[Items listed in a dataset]
Start of Block

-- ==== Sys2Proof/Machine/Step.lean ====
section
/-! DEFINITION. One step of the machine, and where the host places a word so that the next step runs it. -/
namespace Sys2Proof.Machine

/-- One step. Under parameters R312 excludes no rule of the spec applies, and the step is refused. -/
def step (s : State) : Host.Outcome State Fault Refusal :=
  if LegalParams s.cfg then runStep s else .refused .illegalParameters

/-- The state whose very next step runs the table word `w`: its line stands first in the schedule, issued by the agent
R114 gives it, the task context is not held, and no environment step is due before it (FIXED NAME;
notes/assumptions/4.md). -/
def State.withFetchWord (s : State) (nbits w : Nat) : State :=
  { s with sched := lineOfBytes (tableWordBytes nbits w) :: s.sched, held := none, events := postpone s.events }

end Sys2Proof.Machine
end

End of Block
Start of Block

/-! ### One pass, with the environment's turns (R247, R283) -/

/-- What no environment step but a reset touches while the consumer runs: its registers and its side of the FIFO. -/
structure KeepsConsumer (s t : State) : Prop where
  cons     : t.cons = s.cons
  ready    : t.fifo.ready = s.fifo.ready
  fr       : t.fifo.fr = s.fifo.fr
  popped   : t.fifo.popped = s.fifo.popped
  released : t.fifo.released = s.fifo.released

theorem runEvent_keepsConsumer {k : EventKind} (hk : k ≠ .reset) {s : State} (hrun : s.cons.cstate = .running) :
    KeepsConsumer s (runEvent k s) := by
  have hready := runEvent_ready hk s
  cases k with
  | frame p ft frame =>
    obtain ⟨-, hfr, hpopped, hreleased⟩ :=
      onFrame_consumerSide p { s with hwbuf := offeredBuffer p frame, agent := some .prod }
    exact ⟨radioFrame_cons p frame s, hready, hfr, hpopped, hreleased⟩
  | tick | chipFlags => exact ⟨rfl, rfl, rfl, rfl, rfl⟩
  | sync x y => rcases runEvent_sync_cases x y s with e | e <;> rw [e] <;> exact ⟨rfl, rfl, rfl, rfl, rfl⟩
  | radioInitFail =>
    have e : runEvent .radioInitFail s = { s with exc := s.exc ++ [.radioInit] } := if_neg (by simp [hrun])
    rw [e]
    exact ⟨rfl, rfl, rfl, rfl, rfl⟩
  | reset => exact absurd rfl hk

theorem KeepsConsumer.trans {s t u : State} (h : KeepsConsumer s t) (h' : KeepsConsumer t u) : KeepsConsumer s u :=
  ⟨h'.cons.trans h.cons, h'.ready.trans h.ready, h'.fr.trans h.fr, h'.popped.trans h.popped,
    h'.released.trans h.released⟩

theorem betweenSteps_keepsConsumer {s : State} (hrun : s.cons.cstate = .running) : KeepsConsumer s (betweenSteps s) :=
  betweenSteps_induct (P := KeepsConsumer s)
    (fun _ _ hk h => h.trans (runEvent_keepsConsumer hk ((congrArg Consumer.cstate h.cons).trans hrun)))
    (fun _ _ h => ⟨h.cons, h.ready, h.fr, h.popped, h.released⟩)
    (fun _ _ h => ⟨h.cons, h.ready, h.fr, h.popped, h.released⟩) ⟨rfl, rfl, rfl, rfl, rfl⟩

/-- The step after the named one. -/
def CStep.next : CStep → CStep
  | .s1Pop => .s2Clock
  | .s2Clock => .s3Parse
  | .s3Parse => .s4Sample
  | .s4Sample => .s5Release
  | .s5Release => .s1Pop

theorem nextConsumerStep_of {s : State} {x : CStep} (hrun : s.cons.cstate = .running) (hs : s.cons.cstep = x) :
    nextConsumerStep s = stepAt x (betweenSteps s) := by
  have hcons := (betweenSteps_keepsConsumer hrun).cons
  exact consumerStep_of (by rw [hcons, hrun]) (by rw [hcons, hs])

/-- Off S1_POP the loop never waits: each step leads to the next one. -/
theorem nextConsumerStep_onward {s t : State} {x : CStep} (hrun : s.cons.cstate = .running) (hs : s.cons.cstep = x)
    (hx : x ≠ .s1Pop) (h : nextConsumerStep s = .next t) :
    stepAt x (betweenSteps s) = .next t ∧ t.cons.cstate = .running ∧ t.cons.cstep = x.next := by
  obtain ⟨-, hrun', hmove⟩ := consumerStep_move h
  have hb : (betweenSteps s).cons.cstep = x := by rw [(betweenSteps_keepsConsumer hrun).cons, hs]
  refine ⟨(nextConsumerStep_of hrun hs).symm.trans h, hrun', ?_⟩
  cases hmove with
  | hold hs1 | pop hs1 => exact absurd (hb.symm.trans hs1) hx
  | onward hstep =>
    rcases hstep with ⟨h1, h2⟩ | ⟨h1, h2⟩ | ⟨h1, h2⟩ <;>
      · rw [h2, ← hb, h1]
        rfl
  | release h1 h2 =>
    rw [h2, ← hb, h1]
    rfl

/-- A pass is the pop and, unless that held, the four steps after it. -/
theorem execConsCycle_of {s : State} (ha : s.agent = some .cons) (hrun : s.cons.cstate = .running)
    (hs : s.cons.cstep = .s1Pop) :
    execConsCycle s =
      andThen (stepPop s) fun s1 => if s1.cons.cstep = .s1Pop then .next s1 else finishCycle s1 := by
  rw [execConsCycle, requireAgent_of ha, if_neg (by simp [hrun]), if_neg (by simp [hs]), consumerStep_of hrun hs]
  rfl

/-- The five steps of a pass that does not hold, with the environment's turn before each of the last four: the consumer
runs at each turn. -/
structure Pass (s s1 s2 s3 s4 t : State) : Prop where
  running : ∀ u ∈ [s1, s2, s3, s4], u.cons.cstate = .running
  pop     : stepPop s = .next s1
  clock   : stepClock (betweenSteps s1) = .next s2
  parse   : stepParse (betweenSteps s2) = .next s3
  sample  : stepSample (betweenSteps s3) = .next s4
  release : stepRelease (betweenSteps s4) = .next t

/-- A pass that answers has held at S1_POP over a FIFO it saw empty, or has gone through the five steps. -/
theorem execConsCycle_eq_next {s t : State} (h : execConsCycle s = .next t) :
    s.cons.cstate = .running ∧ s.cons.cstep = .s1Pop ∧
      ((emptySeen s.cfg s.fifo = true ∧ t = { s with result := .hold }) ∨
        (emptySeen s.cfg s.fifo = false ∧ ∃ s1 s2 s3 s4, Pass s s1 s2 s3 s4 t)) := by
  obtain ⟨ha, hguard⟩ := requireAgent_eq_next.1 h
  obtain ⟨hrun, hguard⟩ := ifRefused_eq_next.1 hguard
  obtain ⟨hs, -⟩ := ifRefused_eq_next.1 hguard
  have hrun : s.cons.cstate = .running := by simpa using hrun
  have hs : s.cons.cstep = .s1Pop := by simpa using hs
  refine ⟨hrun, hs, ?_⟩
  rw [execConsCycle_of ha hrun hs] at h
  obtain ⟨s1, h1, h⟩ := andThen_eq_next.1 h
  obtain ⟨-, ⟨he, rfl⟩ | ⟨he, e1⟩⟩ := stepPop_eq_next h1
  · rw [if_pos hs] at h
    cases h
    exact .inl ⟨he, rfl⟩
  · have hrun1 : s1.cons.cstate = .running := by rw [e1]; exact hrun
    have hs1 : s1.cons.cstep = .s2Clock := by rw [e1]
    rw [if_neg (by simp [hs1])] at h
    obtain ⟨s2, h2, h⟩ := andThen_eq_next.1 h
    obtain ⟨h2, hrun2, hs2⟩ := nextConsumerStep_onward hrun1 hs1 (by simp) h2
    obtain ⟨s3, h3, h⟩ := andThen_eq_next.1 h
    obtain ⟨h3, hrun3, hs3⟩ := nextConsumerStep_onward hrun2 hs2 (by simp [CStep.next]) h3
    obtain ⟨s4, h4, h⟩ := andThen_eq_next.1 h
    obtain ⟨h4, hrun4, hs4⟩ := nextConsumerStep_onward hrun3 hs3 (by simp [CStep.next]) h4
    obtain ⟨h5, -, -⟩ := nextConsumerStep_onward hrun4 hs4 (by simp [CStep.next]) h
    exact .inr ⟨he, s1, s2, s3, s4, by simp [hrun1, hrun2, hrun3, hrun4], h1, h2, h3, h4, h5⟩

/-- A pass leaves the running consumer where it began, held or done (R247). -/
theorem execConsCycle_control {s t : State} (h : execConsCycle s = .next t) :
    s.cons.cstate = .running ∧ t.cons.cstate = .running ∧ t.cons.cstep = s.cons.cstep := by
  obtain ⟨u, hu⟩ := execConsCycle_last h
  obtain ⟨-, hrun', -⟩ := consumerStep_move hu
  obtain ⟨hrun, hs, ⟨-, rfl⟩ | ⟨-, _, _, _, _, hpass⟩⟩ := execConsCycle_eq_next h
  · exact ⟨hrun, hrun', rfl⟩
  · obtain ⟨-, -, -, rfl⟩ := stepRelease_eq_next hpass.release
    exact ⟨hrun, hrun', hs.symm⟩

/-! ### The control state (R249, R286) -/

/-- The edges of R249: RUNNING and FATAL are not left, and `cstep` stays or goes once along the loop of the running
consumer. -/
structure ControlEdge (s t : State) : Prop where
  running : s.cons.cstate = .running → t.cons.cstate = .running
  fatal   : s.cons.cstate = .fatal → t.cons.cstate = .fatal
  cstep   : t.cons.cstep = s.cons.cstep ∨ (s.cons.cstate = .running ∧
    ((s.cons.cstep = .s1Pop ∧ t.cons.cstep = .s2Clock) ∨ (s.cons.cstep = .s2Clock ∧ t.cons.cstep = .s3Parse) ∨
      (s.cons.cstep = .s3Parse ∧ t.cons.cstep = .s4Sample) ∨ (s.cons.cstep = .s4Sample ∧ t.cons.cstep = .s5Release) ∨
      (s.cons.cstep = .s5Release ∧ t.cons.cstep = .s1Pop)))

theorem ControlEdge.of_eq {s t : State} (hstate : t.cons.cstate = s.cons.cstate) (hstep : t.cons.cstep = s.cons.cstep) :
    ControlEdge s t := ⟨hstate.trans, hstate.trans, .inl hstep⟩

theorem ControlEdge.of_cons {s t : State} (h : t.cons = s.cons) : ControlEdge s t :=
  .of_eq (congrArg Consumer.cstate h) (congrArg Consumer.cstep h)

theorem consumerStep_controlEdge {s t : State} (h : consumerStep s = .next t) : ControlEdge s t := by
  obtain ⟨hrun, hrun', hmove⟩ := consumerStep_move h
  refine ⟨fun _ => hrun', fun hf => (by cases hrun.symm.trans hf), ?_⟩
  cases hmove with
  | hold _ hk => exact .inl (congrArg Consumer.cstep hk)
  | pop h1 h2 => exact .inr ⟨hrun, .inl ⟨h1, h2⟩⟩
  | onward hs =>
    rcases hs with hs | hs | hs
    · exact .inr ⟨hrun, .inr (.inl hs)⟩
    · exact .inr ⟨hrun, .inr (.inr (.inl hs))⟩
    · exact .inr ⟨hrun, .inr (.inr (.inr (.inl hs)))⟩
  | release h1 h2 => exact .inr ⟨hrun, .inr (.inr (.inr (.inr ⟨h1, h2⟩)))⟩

End of Block

Task to complete: Beginning at the line with "betweenSteps_induct (P := KeepsConsumer s)" and ending at the line with "exact consumerStep_of (by", reproduce each line of the data above exactly, and add no other lines.

Completed task:
  betweenSteps_induct (P := KeepsConsumer s)
    (fun _ _ hk h => h.trans (runEvent_keepsConsumer hk ((congrArg Consumer.cstate h.cons).trans hrun)))
    (fun _ _ h => ⟨h.cons, h.ready, h.fr, h.popped, h.released⟩)
    (fun _ _ h => ⟨h.cons, h.ready, h.fr, h.popped, h.released⟩) ⟨rfl, rfl, rfl, rfl, rfl⟩

/-- The step after the named one. -/
def CStep.next : CStep → CStep
  | .s1Pop => .s2Clock
  | .s2Clock => .s3Parse
  | .s3Parse => .s4Sample
  | .s4Sample => .s5Release
  | .s5Release => .s1Pop

theorem nextConsumerStep_of {s : State} {x : CStep} (hrun : s.cons.cstate = .running) (hs : s.cons.cstep = x) :
    nextConsumerStep s = stepAt x (betweenSteps s) := by
  have hcons := (betweenSteps_keepsConsumer hrun).cons
  exact consumerStep_of (by rw [hcons, hrun]) (by rw [hcons, hs])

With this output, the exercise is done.